Material provided Block Start

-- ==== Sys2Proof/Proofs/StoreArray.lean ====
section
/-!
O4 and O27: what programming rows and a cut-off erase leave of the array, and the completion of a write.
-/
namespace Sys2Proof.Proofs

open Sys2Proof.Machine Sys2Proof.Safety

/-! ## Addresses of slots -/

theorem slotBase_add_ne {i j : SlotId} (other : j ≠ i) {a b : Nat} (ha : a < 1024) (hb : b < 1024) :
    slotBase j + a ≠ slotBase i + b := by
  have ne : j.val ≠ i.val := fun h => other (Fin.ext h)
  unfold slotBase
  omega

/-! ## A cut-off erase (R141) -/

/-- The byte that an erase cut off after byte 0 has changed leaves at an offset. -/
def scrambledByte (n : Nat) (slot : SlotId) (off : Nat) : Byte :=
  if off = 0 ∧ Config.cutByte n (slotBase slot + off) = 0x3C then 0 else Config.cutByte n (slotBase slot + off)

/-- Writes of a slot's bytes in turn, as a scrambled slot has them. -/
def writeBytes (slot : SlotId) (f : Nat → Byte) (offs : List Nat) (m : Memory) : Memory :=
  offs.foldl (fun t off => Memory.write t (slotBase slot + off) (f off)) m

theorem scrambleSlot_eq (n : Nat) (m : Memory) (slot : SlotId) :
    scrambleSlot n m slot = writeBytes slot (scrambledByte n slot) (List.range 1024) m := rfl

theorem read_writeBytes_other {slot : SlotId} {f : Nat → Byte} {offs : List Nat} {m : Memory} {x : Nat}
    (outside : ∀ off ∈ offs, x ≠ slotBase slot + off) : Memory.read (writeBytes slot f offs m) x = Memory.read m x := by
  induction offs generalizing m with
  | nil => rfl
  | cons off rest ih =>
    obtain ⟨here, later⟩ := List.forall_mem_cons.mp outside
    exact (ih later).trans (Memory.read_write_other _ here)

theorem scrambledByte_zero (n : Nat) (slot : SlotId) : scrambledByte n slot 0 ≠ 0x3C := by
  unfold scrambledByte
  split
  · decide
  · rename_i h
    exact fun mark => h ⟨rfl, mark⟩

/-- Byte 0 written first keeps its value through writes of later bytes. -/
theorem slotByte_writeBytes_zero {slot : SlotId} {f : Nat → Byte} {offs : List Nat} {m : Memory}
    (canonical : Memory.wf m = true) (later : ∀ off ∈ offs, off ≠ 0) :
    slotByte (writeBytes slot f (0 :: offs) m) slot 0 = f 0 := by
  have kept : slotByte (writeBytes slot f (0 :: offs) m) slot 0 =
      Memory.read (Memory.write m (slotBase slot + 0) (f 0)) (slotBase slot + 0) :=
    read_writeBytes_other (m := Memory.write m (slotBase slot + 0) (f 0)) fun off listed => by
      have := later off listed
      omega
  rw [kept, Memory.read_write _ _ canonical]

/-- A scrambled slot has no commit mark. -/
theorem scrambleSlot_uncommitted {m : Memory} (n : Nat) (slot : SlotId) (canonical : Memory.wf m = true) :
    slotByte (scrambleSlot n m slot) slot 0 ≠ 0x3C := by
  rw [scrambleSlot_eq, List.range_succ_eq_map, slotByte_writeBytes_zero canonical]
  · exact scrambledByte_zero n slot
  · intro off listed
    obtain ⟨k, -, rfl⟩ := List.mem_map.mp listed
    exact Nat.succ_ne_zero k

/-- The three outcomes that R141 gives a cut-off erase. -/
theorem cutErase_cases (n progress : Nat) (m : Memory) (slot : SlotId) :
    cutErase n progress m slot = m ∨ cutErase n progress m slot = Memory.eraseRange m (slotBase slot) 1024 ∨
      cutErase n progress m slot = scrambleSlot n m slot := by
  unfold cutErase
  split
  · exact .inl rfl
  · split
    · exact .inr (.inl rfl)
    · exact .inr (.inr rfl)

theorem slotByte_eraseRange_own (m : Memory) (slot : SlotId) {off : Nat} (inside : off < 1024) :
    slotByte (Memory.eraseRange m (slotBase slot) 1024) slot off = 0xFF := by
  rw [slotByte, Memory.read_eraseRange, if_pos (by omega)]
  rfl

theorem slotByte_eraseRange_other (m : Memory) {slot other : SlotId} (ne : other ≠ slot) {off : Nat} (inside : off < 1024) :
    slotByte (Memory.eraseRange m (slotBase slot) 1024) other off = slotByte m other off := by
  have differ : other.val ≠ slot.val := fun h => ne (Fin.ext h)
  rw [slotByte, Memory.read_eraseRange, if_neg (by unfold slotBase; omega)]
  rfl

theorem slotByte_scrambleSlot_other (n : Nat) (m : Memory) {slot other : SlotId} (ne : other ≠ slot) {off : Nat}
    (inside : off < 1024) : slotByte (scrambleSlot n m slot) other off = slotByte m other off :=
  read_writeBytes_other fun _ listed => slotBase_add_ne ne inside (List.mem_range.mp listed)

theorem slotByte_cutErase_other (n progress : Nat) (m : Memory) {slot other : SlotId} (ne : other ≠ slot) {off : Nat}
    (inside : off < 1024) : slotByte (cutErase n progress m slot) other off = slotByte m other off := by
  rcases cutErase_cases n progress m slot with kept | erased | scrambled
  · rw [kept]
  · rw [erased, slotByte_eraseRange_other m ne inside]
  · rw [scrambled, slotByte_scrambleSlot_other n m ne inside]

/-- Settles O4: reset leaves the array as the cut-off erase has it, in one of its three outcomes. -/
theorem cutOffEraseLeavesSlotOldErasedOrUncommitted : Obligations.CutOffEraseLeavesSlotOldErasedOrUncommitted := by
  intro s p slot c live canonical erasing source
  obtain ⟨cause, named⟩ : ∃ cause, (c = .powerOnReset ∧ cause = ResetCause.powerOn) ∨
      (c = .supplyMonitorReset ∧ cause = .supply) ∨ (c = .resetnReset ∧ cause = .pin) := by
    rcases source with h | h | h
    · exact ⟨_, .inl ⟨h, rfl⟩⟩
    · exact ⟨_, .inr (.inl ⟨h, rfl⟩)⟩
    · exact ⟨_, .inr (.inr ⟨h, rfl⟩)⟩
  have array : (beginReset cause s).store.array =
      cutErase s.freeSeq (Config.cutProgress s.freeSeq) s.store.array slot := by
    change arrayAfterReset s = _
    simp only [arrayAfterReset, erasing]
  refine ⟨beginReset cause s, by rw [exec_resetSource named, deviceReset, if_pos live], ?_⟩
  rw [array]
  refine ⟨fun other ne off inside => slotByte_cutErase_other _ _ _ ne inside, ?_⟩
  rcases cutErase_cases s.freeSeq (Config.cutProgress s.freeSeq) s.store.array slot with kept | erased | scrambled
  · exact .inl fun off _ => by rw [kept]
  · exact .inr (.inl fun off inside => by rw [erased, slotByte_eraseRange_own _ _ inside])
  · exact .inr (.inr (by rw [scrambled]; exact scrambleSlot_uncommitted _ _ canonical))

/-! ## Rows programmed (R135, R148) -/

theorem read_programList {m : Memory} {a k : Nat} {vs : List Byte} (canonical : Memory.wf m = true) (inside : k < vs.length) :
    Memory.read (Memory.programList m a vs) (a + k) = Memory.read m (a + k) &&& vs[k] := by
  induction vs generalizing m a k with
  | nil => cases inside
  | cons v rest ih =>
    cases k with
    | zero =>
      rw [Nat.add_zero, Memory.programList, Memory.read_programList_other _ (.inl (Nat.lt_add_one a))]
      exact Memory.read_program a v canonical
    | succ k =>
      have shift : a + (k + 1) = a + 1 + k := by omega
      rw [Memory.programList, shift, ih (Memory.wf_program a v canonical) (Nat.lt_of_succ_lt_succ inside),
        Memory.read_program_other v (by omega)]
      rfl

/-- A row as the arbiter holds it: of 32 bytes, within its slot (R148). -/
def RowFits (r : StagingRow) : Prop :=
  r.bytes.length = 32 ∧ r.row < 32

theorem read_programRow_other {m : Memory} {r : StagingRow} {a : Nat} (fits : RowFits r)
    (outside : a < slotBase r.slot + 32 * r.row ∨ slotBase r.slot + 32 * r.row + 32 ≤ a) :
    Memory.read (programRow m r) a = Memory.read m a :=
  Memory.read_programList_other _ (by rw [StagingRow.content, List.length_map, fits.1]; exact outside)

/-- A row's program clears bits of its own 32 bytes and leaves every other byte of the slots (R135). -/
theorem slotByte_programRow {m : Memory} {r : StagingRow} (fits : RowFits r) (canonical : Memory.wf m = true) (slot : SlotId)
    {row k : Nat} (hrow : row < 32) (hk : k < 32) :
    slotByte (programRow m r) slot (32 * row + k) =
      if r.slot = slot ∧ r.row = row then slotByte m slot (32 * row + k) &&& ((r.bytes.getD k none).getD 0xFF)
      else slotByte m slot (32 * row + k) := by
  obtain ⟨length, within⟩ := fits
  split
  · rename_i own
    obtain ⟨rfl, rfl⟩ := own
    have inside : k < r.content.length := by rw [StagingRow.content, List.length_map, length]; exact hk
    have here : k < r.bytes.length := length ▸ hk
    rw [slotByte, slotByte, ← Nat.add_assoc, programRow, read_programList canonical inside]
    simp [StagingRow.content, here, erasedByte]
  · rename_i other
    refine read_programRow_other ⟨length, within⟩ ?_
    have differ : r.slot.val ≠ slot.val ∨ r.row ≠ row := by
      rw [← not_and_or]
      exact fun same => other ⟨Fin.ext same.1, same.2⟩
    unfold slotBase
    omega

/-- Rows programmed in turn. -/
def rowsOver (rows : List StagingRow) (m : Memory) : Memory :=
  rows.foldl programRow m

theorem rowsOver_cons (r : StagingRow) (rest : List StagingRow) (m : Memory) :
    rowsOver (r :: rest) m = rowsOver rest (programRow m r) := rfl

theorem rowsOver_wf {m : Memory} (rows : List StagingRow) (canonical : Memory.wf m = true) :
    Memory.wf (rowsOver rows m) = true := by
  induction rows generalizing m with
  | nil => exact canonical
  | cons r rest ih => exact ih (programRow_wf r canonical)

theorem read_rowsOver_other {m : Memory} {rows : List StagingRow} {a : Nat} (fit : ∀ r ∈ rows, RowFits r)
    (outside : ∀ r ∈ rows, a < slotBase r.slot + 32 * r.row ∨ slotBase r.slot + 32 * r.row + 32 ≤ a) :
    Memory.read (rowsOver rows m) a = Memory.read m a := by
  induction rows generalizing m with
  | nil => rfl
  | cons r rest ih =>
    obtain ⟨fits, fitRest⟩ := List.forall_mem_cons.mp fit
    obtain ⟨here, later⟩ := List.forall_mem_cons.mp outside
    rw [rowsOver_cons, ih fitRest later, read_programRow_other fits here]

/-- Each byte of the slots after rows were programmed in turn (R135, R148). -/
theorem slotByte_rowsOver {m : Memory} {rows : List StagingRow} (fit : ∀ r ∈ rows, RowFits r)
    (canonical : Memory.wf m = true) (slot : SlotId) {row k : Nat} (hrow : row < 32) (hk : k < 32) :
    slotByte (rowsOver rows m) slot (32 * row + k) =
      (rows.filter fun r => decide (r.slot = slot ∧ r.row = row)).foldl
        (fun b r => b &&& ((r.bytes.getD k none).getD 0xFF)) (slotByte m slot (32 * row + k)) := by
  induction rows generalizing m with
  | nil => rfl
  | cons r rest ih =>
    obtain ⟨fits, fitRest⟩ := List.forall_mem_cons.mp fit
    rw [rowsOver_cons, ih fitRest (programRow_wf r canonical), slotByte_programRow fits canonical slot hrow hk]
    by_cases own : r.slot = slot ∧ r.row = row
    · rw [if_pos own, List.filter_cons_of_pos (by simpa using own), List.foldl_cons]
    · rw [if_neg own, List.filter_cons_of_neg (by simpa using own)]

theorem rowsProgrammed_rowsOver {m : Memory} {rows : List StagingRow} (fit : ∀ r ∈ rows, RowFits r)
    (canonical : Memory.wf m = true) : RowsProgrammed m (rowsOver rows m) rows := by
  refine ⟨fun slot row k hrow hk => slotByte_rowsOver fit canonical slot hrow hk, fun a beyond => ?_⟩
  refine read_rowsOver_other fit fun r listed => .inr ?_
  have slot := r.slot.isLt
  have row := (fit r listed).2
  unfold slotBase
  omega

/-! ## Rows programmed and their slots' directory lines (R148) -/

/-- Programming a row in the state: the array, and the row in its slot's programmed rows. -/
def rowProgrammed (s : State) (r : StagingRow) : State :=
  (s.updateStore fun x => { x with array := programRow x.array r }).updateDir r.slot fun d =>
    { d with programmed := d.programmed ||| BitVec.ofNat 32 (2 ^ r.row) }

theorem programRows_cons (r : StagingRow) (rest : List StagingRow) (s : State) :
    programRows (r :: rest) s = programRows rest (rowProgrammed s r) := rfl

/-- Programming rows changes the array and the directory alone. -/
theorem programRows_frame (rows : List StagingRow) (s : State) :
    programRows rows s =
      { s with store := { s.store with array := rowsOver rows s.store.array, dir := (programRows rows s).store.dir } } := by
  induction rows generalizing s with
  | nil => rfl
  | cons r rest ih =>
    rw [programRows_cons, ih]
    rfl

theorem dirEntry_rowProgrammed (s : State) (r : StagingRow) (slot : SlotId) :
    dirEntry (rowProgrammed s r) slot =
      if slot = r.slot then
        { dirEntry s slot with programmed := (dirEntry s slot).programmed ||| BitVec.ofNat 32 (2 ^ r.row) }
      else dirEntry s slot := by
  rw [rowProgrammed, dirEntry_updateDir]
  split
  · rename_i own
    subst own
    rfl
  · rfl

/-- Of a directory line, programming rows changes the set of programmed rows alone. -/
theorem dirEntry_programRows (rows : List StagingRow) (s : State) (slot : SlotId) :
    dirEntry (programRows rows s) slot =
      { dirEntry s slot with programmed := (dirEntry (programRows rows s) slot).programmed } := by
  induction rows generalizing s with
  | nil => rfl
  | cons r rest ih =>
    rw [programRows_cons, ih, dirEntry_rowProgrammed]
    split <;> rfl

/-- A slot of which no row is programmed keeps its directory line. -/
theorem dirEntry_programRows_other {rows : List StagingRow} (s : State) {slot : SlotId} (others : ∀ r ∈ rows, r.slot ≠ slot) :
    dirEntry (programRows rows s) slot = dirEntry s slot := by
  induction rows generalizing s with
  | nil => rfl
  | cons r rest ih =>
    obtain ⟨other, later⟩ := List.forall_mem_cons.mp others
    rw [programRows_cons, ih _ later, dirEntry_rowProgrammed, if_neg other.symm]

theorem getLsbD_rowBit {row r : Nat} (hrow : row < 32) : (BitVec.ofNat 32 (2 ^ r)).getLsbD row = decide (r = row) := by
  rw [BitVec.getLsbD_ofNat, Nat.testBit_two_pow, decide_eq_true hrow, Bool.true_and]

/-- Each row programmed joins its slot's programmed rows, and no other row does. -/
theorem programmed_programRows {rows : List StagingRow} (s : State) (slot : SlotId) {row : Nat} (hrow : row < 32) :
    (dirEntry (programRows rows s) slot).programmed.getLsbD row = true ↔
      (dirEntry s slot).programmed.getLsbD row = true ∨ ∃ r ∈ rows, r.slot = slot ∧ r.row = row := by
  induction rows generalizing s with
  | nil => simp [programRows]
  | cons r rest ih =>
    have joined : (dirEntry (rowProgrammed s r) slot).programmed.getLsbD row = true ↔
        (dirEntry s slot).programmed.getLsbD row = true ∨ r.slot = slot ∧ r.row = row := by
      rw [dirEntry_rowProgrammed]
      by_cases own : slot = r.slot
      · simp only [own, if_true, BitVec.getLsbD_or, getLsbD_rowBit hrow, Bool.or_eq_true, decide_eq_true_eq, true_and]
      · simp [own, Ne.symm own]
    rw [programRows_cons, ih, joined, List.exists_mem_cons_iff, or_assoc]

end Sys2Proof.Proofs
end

Material provided Block End

**What you are asked to do**
Copy all lines above containing the string "turn".

**Result of the exercise**
/-- Writes of a slot's bytes in turn, as a scrambled slot has them. -/
/-- Rows programmed in turn. -/
/-- Each byte of the slots after rows were programmed in turn (R135, R148). -/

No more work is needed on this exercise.